**Your goal:**
When you reach the line in the data below that contains "reads defaults [0xB5, 0x08, 0x00]", please start repeating lines exactly, and stop after the line that contains "encode (.addi 8 9 (-256))", repeating nothing else.

◆ ◆ ◆ ◆ ◆ ◆ ◆

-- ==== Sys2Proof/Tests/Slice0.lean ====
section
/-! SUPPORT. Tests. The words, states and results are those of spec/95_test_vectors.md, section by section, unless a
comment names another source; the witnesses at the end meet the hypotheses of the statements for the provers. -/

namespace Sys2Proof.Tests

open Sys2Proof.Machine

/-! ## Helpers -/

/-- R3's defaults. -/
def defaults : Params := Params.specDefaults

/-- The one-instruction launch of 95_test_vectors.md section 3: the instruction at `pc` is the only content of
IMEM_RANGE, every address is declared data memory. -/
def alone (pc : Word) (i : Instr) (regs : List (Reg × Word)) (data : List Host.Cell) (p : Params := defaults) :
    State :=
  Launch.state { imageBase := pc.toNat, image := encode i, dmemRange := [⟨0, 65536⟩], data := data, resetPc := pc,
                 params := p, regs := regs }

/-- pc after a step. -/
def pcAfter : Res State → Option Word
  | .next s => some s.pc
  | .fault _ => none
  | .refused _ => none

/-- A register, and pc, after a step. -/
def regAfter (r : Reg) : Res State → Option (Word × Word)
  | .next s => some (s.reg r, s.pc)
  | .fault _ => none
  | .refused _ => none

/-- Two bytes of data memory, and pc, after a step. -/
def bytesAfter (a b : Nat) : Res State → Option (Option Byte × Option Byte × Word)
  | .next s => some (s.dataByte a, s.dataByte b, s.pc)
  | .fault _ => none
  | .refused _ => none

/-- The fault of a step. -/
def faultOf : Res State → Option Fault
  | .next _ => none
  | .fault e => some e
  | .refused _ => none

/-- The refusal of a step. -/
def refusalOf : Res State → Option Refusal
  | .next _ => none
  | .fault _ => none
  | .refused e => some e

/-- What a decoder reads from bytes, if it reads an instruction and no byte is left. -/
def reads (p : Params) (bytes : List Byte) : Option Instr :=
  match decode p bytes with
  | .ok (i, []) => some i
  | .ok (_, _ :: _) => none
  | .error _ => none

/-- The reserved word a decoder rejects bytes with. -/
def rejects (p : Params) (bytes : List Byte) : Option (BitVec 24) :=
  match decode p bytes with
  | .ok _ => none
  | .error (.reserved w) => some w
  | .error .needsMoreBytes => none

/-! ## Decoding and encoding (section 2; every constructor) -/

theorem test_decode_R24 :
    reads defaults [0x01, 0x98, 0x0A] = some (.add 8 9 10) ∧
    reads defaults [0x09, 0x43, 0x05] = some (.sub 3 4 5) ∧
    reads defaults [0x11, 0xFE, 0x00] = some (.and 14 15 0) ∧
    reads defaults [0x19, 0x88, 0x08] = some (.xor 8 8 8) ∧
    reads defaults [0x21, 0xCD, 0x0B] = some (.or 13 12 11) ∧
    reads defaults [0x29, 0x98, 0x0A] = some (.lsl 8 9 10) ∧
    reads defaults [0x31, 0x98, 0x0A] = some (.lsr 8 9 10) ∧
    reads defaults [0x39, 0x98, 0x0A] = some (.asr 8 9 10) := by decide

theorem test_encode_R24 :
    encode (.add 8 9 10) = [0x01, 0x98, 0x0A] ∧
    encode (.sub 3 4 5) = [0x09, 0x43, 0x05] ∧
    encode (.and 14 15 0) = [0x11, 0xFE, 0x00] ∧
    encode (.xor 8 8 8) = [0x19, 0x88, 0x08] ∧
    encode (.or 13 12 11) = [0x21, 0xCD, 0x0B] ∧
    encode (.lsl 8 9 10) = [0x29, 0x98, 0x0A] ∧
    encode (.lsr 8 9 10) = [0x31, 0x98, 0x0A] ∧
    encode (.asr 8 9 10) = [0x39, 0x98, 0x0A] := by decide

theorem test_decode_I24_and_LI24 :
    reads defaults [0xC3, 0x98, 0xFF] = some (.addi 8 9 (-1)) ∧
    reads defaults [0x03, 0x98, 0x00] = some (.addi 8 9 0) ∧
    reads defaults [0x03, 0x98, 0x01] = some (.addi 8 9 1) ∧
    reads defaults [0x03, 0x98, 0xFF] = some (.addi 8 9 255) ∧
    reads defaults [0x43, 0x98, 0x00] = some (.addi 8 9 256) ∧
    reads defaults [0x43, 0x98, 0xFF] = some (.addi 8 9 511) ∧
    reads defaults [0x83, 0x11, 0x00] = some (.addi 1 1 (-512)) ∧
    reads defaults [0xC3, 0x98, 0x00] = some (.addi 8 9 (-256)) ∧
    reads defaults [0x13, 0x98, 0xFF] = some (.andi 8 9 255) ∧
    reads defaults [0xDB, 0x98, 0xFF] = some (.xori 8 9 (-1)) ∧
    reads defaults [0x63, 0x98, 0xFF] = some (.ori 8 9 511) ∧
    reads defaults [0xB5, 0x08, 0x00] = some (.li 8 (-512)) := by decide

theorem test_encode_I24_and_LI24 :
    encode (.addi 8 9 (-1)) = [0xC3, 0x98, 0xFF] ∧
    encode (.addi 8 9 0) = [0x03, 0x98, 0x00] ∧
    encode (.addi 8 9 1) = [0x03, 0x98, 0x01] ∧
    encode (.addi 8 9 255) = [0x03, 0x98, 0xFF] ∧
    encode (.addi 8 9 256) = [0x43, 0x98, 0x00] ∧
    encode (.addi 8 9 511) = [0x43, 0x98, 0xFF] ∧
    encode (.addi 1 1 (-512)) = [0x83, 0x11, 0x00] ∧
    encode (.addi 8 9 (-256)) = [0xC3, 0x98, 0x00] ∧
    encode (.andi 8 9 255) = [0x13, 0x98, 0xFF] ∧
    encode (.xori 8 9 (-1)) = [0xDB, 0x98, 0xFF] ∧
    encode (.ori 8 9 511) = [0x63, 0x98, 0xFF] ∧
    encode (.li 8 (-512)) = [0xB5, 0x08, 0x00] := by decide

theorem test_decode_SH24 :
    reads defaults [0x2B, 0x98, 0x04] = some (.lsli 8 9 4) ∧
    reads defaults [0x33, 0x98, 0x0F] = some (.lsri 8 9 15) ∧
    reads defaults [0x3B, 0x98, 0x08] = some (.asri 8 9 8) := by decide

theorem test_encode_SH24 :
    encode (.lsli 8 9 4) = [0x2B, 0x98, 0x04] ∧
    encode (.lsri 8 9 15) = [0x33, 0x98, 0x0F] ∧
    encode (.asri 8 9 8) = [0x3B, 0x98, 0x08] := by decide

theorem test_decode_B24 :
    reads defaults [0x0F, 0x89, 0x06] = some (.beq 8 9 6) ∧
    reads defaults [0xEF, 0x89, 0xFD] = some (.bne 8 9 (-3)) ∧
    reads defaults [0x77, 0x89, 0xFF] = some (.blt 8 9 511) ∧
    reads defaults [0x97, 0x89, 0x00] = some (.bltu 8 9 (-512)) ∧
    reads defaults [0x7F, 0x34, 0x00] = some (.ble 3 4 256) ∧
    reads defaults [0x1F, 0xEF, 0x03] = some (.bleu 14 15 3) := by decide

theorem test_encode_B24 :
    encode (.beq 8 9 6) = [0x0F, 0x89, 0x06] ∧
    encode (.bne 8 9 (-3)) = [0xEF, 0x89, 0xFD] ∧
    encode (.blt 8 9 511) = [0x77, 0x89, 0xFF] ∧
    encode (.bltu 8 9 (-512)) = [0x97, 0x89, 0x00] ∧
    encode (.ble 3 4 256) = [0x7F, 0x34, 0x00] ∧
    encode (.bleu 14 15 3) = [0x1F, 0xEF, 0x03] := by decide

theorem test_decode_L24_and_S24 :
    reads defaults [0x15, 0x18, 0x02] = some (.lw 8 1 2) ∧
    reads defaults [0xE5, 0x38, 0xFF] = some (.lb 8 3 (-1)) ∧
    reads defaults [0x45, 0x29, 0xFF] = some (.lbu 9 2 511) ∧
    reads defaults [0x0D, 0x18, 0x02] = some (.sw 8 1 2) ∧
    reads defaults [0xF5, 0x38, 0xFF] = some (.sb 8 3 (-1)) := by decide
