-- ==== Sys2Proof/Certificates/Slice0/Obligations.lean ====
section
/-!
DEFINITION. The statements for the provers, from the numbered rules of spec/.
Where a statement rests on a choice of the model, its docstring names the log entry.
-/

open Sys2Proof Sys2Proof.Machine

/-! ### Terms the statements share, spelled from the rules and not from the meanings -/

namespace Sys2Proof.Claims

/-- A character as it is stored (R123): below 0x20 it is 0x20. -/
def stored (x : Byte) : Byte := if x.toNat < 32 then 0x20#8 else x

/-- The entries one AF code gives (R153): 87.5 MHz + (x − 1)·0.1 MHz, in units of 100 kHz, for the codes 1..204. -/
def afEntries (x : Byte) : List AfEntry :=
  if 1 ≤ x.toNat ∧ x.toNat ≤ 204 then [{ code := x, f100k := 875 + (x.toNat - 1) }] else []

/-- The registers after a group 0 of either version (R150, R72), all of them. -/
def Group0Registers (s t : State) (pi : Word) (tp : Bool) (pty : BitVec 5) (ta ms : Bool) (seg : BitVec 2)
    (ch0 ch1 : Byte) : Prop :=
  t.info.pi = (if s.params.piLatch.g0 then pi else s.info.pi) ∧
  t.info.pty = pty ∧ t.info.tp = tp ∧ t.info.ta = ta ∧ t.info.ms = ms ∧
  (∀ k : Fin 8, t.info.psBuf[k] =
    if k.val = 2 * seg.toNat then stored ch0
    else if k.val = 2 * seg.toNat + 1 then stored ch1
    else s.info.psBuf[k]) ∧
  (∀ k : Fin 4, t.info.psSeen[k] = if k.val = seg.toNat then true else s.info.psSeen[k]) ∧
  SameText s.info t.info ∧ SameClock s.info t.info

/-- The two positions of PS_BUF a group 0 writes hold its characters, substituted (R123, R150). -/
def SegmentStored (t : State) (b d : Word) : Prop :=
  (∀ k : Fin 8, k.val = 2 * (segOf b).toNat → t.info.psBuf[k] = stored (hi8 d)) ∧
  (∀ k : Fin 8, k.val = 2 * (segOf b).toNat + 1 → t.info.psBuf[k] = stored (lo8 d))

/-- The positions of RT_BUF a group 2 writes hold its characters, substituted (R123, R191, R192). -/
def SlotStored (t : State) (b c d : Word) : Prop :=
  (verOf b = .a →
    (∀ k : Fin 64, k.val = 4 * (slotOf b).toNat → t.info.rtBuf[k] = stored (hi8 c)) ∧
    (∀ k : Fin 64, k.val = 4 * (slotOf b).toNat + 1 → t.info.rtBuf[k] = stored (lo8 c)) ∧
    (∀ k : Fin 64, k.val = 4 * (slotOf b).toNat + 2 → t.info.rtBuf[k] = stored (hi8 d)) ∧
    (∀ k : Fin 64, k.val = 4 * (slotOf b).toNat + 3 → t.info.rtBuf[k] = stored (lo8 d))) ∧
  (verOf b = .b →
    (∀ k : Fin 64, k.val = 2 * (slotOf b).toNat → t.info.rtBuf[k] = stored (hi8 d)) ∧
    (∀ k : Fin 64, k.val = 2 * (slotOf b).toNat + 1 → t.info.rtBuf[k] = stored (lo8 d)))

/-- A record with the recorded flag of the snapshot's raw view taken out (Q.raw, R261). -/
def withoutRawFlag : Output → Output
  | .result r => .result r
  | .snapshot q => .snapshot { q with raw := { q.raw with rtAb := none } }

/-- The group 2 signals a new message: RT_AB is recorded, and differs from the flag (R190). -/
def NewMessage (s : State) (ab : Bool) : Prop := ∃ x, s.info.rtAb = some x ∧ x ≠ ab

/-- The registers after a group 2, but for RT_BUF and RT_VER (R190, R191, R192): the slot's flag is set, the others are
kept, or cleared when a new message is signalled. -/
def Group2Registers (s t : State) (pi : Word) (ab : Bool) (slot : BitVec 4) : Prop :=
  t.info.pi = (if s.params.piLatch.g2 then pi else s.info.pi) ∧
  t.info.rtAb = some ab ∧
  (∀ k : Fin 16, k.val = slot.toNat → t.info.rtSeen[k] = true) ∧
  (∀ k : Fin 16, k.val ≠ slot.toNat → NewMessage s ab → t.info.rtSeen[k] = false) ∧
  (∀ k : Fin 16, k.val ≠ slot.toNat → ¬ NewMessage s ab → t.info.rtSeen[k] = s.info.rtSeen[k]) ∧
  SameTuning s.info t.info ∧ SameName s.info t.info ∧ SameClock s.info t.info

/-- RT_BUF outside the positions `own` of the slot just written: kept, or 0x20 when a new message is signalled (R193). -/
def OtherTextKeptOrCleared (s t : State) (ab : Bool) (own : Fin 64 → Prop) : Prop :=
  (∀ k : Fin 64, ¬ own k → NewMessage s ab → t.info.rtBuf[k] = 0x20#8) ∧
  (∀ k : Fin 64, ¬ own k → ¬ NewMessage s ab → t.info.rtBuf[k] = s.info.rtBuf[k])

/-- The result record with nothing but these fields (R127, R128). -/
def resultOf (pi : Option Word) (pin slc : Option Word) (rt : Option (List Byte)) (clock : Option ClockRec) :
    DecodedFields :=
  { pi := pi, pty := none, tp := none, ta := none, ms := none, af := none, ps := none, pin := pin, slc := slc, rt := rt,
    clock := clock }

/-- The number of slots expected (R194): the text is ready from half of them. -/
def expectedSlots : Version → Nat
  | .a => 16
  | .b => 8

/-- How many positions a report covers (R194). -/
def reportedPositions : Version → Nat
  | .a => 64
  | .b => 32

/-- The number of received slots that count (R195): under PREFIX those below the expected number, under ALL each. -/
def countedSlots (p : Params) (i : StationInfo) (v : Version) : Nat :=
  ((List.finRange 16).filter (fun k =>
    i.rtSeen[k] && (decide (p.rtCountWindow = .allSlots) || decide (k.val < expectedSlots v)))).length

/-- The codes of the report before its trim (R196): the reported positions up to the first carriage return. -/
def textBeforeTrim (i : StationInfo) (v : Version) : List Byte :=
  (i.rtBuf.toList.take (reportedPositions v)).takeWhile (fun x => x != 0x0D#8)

◆ ◆ ◆ ◆ ◆ ◆ ◆

**Answer:**
    reads defaults [0xB5, 0x08, 0x00] = some (.li 8 (-512)) := by decide

theorem test_encode_I24_and_LI24 :
    encode (.addi 8 9 (-1)) = [0xC3, 0x98, 0xFF] ∧
    encode (.addi 8 9 0) = [0x03, 0x98, 0x00] ∧
    encode (.addi 8 9 1) = [0x03, 0x98, 0x01] ∧
    encode (.addi 8 9 255) = [0x03, 0x98, 0xFF] ∧
    encode (.addi 8 9 256) = [0x43, 0x98, 0x00] ∧
    encode (.addi 8 9 511) = [0x43, 0x98, 0xFF] ∧
    encode (.addi 1 1 (-512)) = [0x83, 0x11, 0x00] ∧
    encode (.addi 8 9 (-256)) = [0xC3, 0x98, 0x00] ∧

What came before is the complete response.